(Dataset items)
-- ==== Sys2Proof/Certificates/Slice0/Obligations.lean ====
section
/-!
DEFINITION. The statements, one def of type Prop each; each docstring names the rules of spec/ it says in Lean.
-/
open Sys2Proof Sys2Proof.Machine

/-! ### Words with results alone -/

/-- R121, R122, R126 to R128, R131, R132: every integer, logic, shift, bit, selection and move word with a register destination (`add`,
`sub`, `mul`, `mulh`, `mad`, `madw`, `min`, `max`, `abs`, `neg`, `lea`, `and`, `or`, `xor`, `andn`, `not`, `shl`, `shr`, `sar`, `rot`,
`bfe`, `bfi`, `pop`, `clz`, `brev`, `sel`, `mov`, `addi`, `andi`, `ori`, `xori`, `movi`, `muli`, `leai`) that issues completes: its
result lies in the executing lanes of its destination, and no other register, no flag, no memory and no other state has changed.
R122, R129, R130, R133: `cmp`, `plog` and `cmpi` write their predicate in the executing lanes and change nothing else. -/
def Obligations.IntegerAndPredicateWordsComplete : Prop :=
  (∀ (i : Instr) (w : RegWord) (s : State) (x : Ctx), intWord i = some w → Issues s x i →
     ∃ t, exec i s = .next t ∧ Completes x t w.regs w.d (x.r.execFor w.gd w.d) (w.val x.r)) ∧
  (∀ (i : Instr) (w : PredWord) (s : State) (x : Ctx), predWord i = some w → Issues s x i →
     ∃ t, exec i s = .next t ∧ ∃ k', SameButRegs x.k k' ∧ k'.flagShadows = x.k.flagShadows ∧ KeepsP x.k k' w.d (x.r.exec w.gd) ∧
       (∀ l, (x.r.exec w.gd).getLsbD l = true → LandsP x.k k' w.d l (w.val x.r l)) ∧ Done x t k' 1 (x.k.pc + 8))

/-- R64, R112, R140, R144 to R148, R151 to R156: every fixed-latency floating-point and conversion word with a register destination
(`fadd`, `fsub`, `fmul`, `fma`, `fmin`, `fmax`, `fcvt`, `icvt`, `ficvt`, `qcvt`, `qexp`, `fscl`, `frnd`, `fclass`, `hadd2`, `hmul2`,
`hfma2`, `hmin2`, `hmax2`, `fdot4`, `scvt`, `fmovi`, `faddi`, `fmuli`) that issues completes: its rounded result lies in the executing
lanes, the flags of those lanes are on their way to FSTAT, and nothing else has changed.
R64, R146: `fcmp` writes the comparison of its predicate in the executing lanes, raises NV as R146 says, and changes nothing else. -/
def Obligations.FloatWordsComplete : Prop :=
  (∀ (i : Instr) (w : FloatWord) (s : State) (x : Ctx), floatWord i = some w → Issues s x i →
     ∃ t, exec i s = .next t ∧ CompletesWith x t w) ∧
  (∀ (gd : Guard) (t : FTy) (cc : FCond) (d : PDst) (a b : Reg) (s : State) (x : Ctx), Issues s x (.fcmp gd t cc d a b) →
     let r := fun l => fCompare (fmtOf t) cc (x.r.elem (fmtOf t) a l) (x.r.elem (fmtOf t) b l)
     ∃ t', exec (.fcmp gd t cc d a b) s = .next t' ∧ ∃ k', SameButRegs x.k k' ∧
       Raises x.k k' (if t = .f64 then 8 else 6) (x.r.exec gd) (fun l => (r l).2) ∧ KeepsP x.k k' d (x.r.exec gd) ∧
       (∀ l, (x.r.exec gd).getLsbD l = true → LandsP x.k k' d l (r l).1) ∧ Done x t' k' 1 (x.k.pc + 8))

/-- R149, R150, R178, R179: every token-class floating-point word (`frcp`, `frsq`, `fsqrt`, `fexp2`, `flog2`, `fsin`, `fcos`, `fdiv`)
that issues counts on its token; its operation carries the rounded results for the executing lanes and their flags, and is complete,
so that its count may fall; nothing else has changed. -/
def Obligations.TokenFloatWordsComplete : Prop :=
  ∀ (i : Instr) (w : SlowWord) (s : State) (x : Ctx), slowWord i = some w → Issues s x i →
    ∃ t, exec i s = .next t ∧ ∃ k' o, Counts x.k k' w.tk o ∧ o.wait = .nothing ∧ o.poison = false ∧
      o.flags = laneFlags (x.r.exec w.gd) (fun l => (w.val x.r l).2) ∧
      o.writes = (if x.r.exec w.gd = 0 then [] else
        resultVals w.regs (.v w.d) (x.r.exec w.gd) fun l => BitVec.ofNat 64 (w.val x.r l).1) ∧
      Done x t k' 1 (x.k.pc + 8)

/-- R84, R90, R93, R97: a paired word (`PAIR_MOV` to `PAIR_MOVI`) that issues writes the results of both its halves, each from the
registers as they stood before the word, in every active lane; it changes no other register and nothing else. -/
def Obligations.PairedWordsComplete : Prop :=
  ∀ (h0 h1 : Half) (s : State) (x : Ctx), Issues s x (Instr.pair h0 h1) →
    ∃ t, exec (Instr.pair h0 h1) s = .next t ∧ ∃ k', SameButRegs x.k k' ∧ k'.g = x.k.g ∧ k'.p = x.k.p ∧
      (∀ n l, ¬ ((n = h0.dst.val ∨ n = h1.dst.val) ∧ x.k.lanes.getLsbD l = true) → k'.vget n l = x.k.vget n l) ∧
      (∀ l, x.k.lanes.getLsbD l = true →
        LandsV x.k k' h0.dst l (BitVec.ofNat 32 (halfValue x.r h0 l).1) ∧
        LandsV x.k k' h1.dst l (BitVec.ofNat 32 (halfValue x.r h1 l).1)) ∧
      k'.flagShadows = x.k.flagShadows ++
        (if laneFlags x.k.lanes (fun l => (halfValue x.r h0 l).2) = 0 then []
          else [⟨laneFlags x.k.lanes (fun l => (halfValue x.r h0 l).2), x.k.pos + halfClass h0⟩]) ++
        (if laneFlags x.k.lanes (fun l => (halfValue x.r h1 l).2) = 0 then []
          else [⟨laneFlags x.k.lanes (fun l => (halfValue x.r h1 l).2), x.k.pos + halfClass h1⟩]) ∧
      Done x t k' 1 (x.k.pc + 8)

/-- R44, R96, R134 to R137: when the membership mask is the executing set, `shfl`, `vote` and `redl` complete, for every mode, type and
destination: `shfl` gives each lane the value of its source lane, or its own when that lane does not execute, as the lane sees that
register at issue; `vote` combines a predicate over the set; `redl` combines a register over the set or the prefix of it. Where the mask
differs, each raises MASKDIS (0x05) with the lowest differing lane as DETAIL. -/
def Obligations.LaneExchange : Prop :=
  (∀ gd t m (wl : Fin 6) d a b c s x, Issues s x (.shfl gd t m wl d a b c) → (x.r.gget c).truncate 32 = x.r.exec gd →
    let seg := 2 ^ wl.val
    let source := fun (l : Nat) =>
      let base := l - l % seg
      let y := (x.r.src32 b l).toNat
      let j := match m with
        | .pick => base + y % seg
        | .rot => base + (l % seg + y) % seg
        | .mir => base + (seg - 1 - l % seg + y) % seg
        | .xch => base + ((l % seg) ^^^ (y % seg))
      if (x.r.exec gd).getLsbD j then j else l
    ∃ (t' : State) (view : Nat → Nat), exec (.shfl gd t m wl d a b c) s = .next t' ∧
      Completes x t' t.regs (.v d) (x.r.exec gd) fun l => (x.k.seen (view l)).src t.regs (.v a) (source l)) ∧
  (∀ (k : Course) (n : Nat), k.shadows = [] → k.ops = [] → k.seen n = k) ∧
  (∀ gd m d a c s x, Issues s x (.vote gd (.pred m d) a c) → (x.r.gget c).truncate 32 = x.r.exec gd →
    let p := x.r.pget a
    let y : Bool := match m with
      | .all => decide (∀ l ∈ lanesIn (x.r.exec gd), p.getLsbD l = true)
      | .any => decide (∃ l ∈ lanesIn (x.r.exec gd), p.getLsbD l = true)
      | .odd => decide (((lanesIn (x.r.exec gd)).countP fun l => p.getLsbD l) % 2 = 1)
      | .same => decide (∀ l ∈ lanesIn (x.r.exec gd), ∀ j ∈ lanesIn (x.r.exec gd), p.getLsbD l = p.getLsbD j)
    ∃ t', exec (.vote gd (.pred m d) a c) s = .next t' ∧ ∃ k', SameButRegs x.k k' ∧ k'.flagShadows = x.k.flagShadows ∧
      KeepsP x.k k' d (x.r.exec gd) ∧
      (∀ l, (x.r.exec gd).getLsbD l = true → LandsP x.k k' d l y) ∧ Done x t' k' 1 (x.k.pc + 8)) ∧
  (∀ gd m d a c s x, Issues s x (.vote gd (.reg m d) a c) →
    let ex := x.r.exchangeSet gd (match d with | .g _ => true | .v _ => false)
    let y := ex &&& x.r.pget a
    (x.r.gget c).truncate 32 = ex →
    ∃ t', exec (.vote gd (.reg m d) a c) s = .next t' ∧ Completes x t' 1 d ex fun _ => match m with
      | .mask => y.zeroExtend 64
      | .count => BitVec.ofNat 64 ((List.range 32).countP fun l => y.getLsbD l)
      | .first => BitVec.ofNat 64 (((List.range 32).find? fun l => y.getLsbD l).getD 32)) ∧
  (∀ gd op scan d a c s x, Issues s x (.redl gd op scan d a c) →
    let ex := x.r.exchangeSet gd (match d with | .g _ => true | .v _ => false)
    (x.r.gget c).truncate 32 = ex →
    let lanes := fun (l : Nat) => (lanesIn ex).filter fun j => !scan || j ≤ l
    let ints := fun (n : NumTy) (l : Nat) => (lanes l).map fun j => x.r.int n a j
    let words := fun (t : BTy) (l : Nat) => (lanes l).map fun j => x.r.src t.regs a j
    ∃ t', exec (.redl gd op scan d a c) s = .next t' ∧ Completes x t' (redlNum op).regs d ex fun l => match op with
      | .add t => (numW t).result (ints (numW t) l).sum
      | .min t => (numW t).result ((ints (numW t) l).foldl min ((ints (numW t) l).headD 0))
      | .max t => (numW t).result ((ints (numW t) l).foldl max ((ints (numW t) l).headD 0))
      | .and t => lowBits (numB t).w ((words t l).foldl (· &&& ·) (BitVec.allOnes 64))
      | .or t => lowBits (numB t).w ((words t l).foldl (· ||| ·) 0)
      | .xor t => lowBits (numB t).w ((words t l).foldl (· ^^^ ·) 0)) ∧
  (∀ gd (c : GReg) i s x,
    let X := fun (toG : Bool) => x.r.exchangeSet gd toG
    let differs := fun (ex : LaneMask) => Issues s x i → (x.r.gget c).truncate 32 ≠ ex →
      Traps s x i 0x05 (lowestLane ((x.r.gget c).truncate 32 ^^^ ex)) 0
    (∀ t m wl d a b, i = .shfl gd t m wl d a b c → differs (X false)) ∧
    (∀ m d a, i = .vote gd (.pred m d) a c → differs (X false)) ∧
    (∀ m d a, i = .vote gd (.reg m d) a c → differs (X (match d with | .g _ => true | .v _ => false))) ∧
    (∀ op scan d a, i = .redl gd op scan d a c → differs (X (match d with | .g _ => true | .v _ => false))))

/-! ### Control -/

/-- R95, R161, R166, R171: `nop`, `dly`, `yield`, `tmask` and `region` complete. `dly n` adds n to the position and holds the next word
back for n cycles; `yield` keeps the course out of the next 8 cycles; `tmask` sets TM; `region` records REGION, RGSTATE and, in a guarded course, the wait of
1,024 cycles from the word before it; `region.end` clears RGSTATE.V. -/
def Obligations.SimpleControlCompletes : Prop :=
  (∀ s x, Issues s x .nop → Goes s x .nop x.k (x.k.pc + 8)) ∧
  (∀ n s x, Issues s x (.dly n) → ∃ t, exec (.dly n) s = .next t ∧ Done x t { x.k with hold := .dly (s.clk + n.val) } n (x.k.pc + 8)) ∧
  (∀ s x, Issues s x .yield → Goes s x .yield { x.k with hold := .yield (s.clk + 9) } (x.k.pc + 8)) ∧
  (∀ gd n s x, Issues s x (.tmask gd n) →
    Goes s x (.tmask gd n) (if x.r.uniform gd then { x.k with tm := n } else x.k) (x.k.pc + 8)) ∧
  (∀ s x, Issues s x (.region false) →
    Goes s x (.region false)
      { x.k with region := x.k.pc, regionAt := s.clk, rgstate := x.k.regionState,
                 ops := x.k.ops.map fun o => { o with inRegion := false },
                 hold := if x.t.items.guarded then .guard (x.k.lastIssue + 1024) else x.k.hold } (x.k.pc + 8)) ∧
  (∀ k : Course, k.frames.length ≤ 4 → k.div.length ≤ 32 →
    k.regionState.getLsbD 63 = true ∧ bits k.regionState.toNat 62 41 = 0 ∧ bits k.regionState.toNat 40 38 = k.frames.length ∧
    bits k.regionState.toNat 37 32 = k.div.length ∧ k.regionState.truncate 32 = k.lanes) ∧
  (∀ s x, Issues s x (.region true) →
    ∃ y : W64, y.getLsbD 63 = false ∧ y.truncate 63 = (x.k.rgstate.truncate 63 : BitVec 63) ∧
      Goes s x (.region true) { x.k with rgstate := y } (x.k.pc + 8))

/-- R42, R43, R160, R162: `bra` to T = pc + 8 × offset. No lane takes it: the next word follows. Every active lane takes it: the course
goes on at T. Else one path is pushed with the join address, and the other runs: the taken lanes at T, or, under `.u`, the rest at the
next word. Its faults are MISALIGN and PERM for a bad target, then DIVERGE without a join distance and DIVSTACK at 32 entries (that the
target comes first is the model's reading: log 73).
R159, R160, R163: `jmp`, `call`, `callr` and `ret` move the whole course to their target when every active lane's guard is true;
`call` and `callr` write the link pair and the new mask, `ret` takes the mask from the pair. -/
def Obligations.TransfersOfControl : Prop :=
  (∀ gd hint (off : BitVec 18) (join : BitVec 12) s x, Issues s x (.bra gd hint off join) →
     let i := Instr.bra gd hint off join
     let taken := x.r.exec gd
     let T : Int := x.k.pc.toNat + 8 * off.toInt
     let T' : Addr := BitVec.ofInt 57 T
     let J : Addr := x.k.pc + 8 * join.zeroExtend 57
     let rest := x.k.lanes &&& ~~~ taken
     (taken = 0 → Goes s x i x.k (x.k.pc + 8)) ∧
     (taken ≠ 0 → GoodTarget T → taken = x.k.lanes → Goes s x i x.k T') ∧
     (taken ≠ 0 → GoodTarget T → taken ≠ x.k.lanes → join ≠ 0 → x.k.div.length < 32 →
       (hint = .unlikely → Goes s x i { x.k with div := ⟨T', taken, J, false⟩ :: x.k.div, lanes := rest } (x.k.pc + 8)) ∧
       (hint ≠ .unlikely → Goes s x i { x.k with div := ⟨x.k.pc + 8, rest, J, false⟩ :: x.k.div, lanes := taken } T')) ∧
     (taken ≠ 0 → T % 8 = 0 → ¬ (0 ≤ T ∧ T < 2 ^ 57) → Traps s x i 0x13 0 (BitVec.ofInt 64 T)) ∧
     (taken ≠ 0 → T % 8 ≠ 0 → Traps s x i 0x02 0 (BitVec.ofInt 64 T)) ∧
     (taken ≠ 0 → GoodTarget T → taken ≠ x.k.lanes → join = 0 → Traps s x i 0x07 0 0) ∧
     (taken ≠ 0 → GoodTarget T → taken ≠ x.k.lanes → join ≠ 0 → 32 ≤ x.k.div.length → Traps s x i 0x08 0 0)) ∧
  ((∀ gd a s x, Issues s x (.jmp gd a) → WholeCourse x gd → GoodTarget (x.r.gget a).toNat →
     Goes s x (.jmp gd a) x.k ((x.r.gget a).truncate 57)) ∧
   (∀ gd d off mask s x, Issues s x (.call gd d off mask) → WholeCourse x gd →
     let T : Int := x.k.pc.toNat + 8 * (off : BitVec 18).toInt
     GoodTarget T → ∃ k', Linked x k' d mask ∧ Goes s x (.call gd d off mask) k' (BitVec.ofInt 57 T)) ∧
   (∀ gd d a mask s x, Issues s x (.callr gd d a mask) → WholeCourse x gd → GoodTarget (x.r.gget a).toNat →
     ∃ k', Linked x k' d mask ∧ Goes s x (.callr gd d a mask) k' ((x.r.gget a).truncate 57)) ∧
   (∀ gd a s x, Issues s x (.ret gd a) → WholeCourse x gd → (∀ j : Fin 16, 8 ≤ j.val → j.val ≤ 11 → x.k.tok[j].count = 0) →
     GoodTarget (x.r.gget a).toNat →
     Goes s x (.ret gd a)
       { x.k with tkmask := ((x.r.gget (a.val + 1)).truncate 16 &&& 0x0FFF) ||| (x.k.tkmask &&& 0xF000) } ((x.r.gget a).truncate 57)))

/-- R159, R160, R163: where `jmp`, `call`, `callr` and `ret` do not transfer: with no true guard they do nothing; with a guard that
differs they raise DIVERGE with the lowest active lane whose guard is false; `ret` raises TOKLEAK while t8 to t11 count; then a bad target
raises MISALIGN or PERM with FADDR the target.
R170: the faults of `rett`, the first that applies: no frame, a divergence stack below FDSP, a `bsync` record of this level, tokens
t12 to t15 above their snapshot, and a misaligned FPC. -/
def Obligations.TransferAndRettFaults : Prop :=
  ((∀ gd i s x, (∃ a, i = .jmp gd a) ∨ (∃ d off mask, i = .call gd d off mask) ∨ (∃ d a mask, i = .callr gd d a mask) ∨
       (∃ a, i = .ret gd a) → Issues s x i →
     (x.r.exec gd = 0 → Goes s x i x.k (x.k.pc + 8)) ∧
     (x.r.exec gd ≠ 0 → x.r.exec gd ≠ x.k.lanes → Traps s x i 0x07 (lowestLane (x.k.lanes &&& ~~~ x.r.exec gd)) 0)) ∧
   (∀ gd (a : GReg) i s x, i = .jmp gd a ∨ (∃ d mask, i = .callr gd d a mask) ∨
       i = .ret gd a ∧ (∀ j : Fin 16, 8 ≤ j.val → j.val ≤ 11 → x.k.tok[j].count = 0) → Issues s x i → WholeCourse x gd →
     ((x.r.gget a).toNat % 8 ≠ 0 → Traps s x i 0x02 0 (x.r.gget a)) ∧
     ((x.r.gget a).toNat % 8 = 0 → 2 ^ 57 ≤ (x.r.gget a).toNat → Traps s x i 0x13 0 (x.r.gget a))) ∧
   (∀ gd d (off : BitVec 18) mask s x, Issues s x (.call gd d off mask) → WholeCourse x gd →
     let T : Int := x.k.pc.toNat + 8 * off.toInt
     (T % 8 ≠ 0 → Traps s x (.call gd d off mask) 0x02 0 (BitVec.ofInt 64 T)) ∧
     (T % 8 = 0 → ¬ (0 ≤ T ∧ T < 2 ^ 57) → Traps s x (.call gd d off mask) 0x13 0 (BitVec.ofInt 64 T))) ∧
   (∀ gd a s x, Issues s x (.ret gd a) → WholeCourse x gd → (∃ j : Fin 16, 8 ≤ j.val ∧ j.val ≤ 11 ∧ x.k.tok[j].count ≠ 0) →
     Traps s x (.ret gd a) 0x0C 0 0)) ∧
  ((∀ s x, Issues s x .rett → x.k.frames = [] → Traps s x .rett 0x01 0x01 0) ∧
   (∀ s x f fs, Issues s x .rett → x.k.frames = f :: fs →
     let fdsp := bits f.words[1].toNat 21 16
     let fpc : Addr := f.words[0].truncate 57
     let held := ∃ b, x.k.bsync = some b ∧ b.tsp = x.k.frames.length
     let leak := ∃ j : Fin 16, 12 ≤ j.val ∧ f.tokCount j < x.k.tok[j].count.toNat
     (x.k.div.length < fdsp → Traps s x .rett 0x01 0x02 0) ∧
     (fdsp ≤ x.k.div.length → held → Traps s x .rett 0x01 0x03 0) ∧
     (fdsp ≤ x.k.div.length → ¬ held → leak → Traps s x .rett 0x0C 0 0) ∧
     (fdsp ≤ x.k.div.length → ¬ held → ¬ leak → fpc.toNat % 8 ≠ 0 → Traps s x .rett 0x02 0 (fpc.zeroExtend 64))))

** What the task asks **
As listed above, the lines from the line with "let i := Instr.bra gd hint off join" to the line with "GoodTarget T → ∃" are to be echoed exactly, with both ends included and nothing added.

** Output of the task **
     let i := Instr.bra gd hint off join
     let taken := x.r.exec gd
     let T : Int := x.k.pc.toNat + 8 * off.toInt
     let T' : Addr := BitVec.ofInt 57 T
     let J : Addr := x.k.pc + 8 * join.zeroExtend 57
     let rest := x.k.lanes &&& ~~~ taken
     (taken = 0 → Goes s x i x.k (x.k.pc + 8)) ∧
     (taken ≠ 0 → GoodTarget T → taken = x.k.lanes → Goes s x i x.k T') ∧
     (taken ≠ 0 → GoodTarget T → taken ≠ x.k.lanes → join ≠ 0 → x.k.div.length < 32 →
       (hint = .unlikely → Goes s x i { x.k with div := ⟨T', taken, J, false⟩ :: x.k.div, lanes := rest } (x.k.pc + 8)) ∧
       (hint ≠ .unlikely → Goes s x i { x.k with div := ⟨x.k.pc + 8, rest, J, false⟩ :: x.k.div, lanes := taken } T')) ∧
     (taken ≠ 0 → T % 8 = 0 → ¬ (0 ≤ T ∧ T < 2 ^ 57) → Traps s x i 0x13 0 (BitVec.ofInt 64 T)) ∧
     (taken ≠ 0 → T % 8 ≠ 0 → Traps s x i 0x02 0 (BitVec.ofInt 64 T)) ∧
     (taken ≠ 0 → GoodTarget T → taken ≠ x.k.lanes → join = 0 → Traps s x i 0x07 0 0) ∧
     (taken ≠ 0 → GoodTarget T → taken ≠ x.k.lanes → join ≠ 0 → 32 ≤ x.k.div.length → Traps s x i 0x08 0 0)) ∧
  ((∀ gd a s x, Issues s x (.jmp gd a) → WholeCourse x gd → GoodTarget (x.r.gget a).toNat →
     Goes s x (.jmp gd a) x.k ((x.r.gget a).truncate 57)) ∧
   (∀ gd d off mask s x, Issues s x (.call gd d off mask) → WholeCourse x gd →
     let T : Int := x.k.pc.toNat + 8 * (off : BitVec 18).toInt
     GoodTarget T → ∃ k', Linked x k' d mask ∧ Goes s x (.call gd d off mask) k' (BitVec.ofInt 57 T)) ∧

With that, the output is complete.